Quem não se lembra do programa de televisão chamado “Plano Inclinado”?, até se disse que o Ministério deveria implodir, será que o que está a acontecer agora é essa implosão com o Ministro a chefiá-la?

Colocaram-se mais cento e tal psicólogos nas escolas, e o que é que isso significa? Significa tapar o sol com a peneira, os pais ficam contentes, os professores já não têm expectativas porque sabem, de experiência feita, que um psicólogo para mil e tal alunos não é a solução. Os psicólogos ficam contentes por terem sido colocados, apesar de irem viver muitos momentos de ansiedade por estarem a remar contra a maré…

O MEC não consegue resolver os graves problemas de aprendizagem nem de comportamento, não por culpa dos docentes, não por culpa de outros profissionais de educação, nem por culpa dos alunos.
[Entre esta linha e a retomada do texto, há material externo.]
-- ==== Sys2Proof/Machine/MainPath.lean ====
section
/-!
DEFINITION. The main path (chapter 4): lanes, buses, sinks, route fades, presets, generators and QUIET.
-/
namespace Sys2Proof.Machine

/-! ### Reading the settings -/

/-- The setting of MP_GLB_CTL.GAIN_RAMP in blocks (R125). -/
def State.gainRamp (s : State) : Nat :=
  match s.fld R.MP_GLB_CTL F.MP_GLB_CTL_GAIN_RAMP with
  | 0 => 4
  | 1 => 16
  | _ => 64

/-- A source ID of R107. -/
def sourceKnown (i : Nat) : Bool :=
  decide (i < 0x50) || decide (0x80 ≤ i ∧ i < 0x140) || decide (0x160 ≤ i ∧ i < 0x170) || i == 0x3FF

/-- A sink ID of R108. -/
def sinkKnown (i : Nat) : Bool :=
  decide (i < 0x16) || decide (0x20 ≤ i ∧ i < 0x60) || decide (0x80 ≤ i ∧ i < 0x140)

/-- A gain code is −∞ (R126). -/
def gainOff (code : Nat) : Bool := decide (sgn 12 code ≤ -1201)

/-- The route that a multiplexer has at reset. -/
def resetRoute : Mux → Route
  | .lane _ => ⟨0x3FF, false, false⟩
  | _ => ⟨0, false, false⟩

def State.route (s : State) (m : Mux) : RouteX :=
  lookupKey ⟨resetRoute m, resetRoute m, 0, 0, 0, .none, none⟩ s.mp.routes m

def State.setRoute (s : State) (m : Mux) (x : RouteX) : State := s.modMp (fun y => { y with routes := putKey y.routes m x })

def State.sink (s : State) (id : Nat) : SinkX := lookupKey ⟨.stopped, none, []⟩ s.mp.sinks id

def State.setSink (s : State) (id : Nat) (x : SinkX) : State := s.modMp (fun y => { y with sinks := putKey y.sinks id x })

/-- A source that a lane of a cluster which renders ahead can take: listener channels, generators, silence (R208). -/
def sourceAhead (i : Nat) : Bool := decide (0x80 ≤ i ∧ i < 0x100) || decide (0x160 ≤ i ∧ i < 0x170) || i == 0x3FF

/-- A source that lane l can take (R107, R208). -/
def State.sourceOk (s : State) (l i : Nat) : Bool := sourceKnown i && (!s.rendersAhead (l / 16) || sourceAhead i)

/-- The route that the registers of a multiplexer ask for: a source that the lane cannot take acts as 0x3FF (R109, R208), a
bus index above 15 as bus 15. -/
def State.wanted (s : State) : Mux → Route
  | .lane l =>
    let v := s.rd (R.MP_LANE_SRC l)
    let src := v.fld F.MP_LANE_SRC_SRC
    ⟨if s.sourceOk l src then src else 0x3FF, v.fld F.MP_LANE_SRC_EN == 1, s.on (R.MP_LANE_TRIM l) F.MP_LANE_TRIM_POL⟩
  | .input b i => ⟨s.fld (R.MIX_GAIN b i) F.MIX_GAIN_LANE, s.on (R.MIX_GAIN b i) F.MIX_GAIN_EN, false⟩
  | .sink id =>
    let v := s.rd (R.MP_SINK id)
    let i := v.fld F.MP_SINK_INDEX
    ⟨if v.fld F.MP_SINK_KIND = 1 then 128 + i else min 15 i, false, false⟩

/-- The FADE code that governs a multiplexer (R128). -/
def State.fadeCode (s : State) : Mux → Nat
  | .lane l => s.fld (R.MP_LANE_SRC l) F.MP_LANE_SRC_FADE
  | .input b _ => s.fld (R.MIX_BUS_CFG b) F.MIX_BUS_CFG_FADE
  | .sink id => s.fld (R.MP_SINK id) F.MP_SINK_FADE

/-- The direction of a SAP receive slot source. -/
def sapOf (src : Nat) : Option Nat := if 0x10 ≤ src ∧ src < 0x50 then some (2 * ((src - 0x10) / 16)) else none

/-- The listener stream of a network source. -/
def listenerOf (src : Nat) : Option Nat := if 0x80 ≤ src ∧ src < 0x100 then some ((src - 0x80) / 8) else none

/-- A listener is not synchronous (R184): NSR is set, or the audio PLL reference is not array time and locked. -/
def State.listenerConverts (s : State) (n : Nat) : Bool :=
  s.on (R.NET_LS_CFG n) F.NET_LS_CFG_NSR || !(s.sap.ref == 3 && s.on R.CLK_APLL_STS F.CLK_APLL_STS_LOCK)

/-- A source needs the rate converter of its lane, judged at the commit point (R111, R130). Listener channels use it
whenever they are not synchronous to the audio PLL, R184. -/
def State.needsConverter (s : State) (src : Nat) : Bool :=
  match sapOf src with
  | some d =>
    if s.on (R.SAP_STS d) F.SAP_STS_RUNNING then !s.on (R.SAP_STS d) F.SAP_STS_BYPASS
    else s.fld (R.SAP_CFG d) F.SAP_CFG_SRC_MODE != 1
  | none =>
    match listenerOf src with
    | some n => s.listenerConverts n
    | none => false

/-- The tracker of a source is locked (R100). -/
def State.converterLocked (s : State) (src : Nat) : Bool :=
  match sapOf src with
  | some d => s.on (R.SAP_STS d) F.SAP_STS_LOCK
  | none =>
    match listenerOf src with
    | some n => s.mp.lsLocked.contains n
    | none => true

/-! ### Silence -/

/-- A lane becomes silent at sample `smp` of data block `k` (R112, R115). -/
def State.laneSilent (s : State) (l k smp : Nat) : State :=
  if s.on (R.MP_LANE_STS l) F.MP_LANE_STS_SILENT then s
  else
    let s := s.setF (R.MP_LANE_STS l) F.MP_LANE_STS_SILENT 1
    if s.on (R.MP_LANE_DET l) F.MP_LANE_DET_SIL_EVT then s.raiseAt 0x0501 l (s.stampOf k smp) [] else s

/-- A lane leaves the silent state (R112). -/
def State.laneActive (s : State) (l k smp : Nat) : State :=
  if s.on (R.MP_LANE_STS l) F.MP_LANE_STS_SILENT && (s.route (.lane l)).cur.en then
    let s := s.setF (R.MP_LANE_STS l) F.MP_LANE_STS_SILENT 0
    if s.on (R.MP_LANE_DET l) F.MP_LANE_DET_SIL_EVT then s.raiseAt 0x0502 l (s.stampOf k smp) [] else s
  else s

/-! ### Route changes (R128 to R130) -/

/-- The status bits of a lane follow its multiplexer. -/
def State.routeShow (s : State) (m : Mux) : State :=
  match m with
  | .lane l =>
    let x := s.route m
    let s := s.setF (R.MP_LANE_STS l) F.MP_LANE_STS_SRC_ACT x.cur.sel
    let s := s.setF (R.MP_LANE_STS l) F.MP_LANE_STS_SPLIT (if x.split = .none then 0 else 1)
    let s := s.setF (R.MP_LANE_STS l) F.MP_LANE_STS_QUEUED (if x.queued.isNone then 0 else 1)
    s.setF (R.MP_LANE_STS l) F.MP_LANE_STS_FADING (if x.fadeLen ≠ 0 ∧ x.split ≠ .fill then 1 else 0)
  | _ => s

/-- A multiplexer's fade, or split change, runs. -/
def RouteX.busy (x : RouteX) : Bool := x.fadeLen != 0 || x.split != .none

/-- The samples of a fade between two selections (R128): an enable, a disable or a polarity change takes at least 64. -/
def fadeFor (a b : Route) (f : Nat) : Nat := if (a.en != b.en || a.pol != b.pol) && f == 0 then 64 else f

/-- A change of selection begins at block k: a split change where the new source of a lane needs its converter (R130),
otherwise a cross-fade, or a hard switch where its length is 0 (R128). -/
def State.beginRoute (s : State) (m : Mux) (r : Route) (code k : Nat) : State :=
  let x := s.route m
  let f := fadeSamples code
  let split := match m with
    | .lane l => !s.rendersAhead (l / 16) && r.en && (r.sel != x.cur.sel || !x.cur.en) && s.needsConverter r.sel
    | _ => false
  let x1 : RouteX := if split then ⟨r, x.cur, k, k, max f 64, .out, none⟩
    else ⟨r, x.cur, k, k, fadeFor x.cur r f, .none, none⟩
  let s1 := (s.setRoute m x1).routeShow m
  match m with
  | .lane l => if !r.en && x1.fadeLen == 0 then s1.laneSilent l k 0 else s1
  | _ => s1

/-- The fade, or split phase, of a multiplexer that is over at block k ends; a queued request begins there (R129, R130). -/
def State.endRoute (s : State) (m : Mux) (k : Nat) : State :=
  let x := s.route m
  let fin := x.fadeAt + x.fadeLen / 16
  let settle (s : State) (x : RouteX) : State :=
    let s := (s.setRoute m { x with fadeLen := 0, split := .none, queued := none }).routeShow m
    let s := match m with
      | .lane l => if x.cur.en then s else s.laneSilent l fin 0
      | _ => s
    match x.queued with
    | none => s
    | some q =>
      if q.dest = x.cur then s.finishOpt q.id (doneAt fin)
      else (s.beginRoute m q.dest q.fade fin).finishOpt q.id (doneAt fin)
  if k < fin then s
  else
    match x.split with
    | .none => if x.fadeLen = 0 then s else settle s x
    | .out => (s.setRoute m { x with fadeAt := fin, fadeLen := 128, split := .fill }).routeShow m
    | .fill =>
      if s.converterLocked x.cur.sel then
        (s.setRoute m { x with fadeAt := fin, fadeLen := max 64 (fadeSamples (s.fadeCode m)), split := .fadeIn }).routeShow m
      else (s.setRoute m { x with fadeAt := fin, fadeLen := 0, split := .wait }).routeShow m
    | .wait => s
    | .fadeIn => settle s x

/-- The converter of a source has locked: lanes whose split change waits for it fade in from block k on (R130). -/
def State.splitLocked (s : State) (p : Nat → Bool) (k : Nat) : List (Mux × RouteX) → State
  | [] => s
  | (m, x) :: rest =>
    let s := State.splitLocked s p k rest
    if x.split = .wait ∧ p x.cur.sel = true then
      (s.setRoute m { x with fadeAt := k, fadeLen := max 64 (fadeSamples (s.fadeCode m)), split := .fadeIn }).routeShow m
    else s

/-- A route request at block k (the table of R129). Two requests of one commit point are one change. -/
def State.requestRoute (s : State) (id : Option DescId) (m : Mux) (r : Route) (code k : Nat) : State :=
  let s := s.endRoute m k
  let x := s.route m
  if x.busy && x.since == k then
    if r = x.cur then s.finishOpt id (doneAt k)
    else ((s.setRoute m { x with cur := x.old, old := x.old, fadeLen := 0, split := .none }).beginRoute m r code k).finishOpt
      id (doneAt k)
  else if x.busy then
    if r = x.cur then
      (s.incSat R.MP_ROUTE_CNT F.MP_ROUTE_CNT_NO_EFFECT).finishOpt id (doneAt x.since)
    else
      let s := match x.queued with
        | none => s
        | some q => (s.incSat R.MP_ROUTE_CNT F.MP_ROUTE_CNT_SUPERSEDED).finishOpt q.id superseded
      (s.setRoute m { x with queued := some ⟨id, r, code⟩ }).routeShow m
  else if r = x.cur then s.finishOpt id (doneAt x.since)
  else (s.beginRoute m r code k).finishOpt id (doneAt k)

/-- A route change with no fade (R133). -/
def State.hardRoute (s : State) (id : Option DescId) (m : Mux) (r : Route) (k : Nat) : State :=
  let x := s.route m
  let s := match x.queued with
    | none => s
    | some q => (s.incSat R.MP_ROUTE_CNT F.MP_ROUTE_CNT_SUPERSEDED).finishOpt q.id superseded
  let since := if r = x.cur then x.since else k
  (s.setRoute m ⟨r, x.cur, since, k, 0, .none, none⟩).finishOpt id (doneAt since)

/-! ### Sinks (R131 to R133) -/

/-- The output of an output sink is ready to pass signal (R244 step 5, R255, R257, R258); other sinks need none. -/
def State.outReady (s : State) (id : Nat) : Bool :=
  if id < 8 then s.fld (R.PWR_STS id) F.PWR_STS_STATE == 3
  else if id < 16 then s.fld (R.EXT_STS (id - 8)) F.EXT_STS_STATE == 3
  else if id < 20 then s.on (R.AFE_LO_CFG (id - 16)) F.AFE_LO_CFG_READY
  else if id < 22 then s.on R.AFE_HP_CFG F.AFE_HP_CFG_READY
  else true

/-- Z in samples (MP_ZC_CFG.TIMEOUT). -/
def State.sinkZ (s : State) : Nat := 96 * min 100 (max 1 (s.fld R.MP_ZC_CFG F.MP_ZC_CFG_TIMEOUT))

/-- The data sample that the sink stage processes now: data block k passes it in block k + 2 (R31). -/
def State.sinkNow (s : State) : Nat := 16 * s.clk.blk + s.clk.smp - 32

/-- The RUNNING bit of an output sink. -/
def State.setRunning (s : State) (id : Nat) (b : Bool) : State := if id < 22 then s.setBit R.MP_OUT_STS id b else s

/-- The ZC_TIMEOUT bit of an output sink. -/
def State.zcTimeout (s : State) (id : Nat) : State :=
  if id < 22 then s.setF (R.MP_DYN_STS id) F.MP_DYN_STS_ZC_TIMEOUT 1 else s

/-- The stamp of a data sample. -/
def State.sampleStamp (s : State) (t : Nat) : Nat := s.stampOf (t / 16) (t % 16)

/-- The zero-crossing search of a start begins at a data sample (R131). -/
def State.searchStart (s : State) (id t : Nat) : State := s.setSink id { s.sink id with phase := .starting t (t + s.sinkZ) }

/-- A sink has stopped; the first zero sample is `t` (R132). A held route change is applied with no fade (R133). -/
def State.sinkStopped (s : State) (id t : Nat) : State :=
  let h := (s.sink id).held
  let s := ((s.setSink id ⟨.stopped, none, gateTo (s.sink id).gate t 0 false⟩).setRunning id false).raiseAt 0x0506 (0x400 + id) (s.sampleStamp t) []
  match h with
  | none => s
  | some q => s.hardRoute q.id (.sink id) q.dest ((t + 15) / 16)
Haverá alguém que acredite que os professores gostem de trabalhar para o insucesso? Haverá alguém que acredite que psicólogos, assistentes sociais, auxiliares de educação não consigam resolver os comportamentos disruptivos de muitos alunos ou de reinserção social das suas famílias, por indiferença à realidade que vivem na escola?

O MEC está amarrado ao ministério da folha de EXEL e não consta que nessa folha exista a palavra CRIANÇA.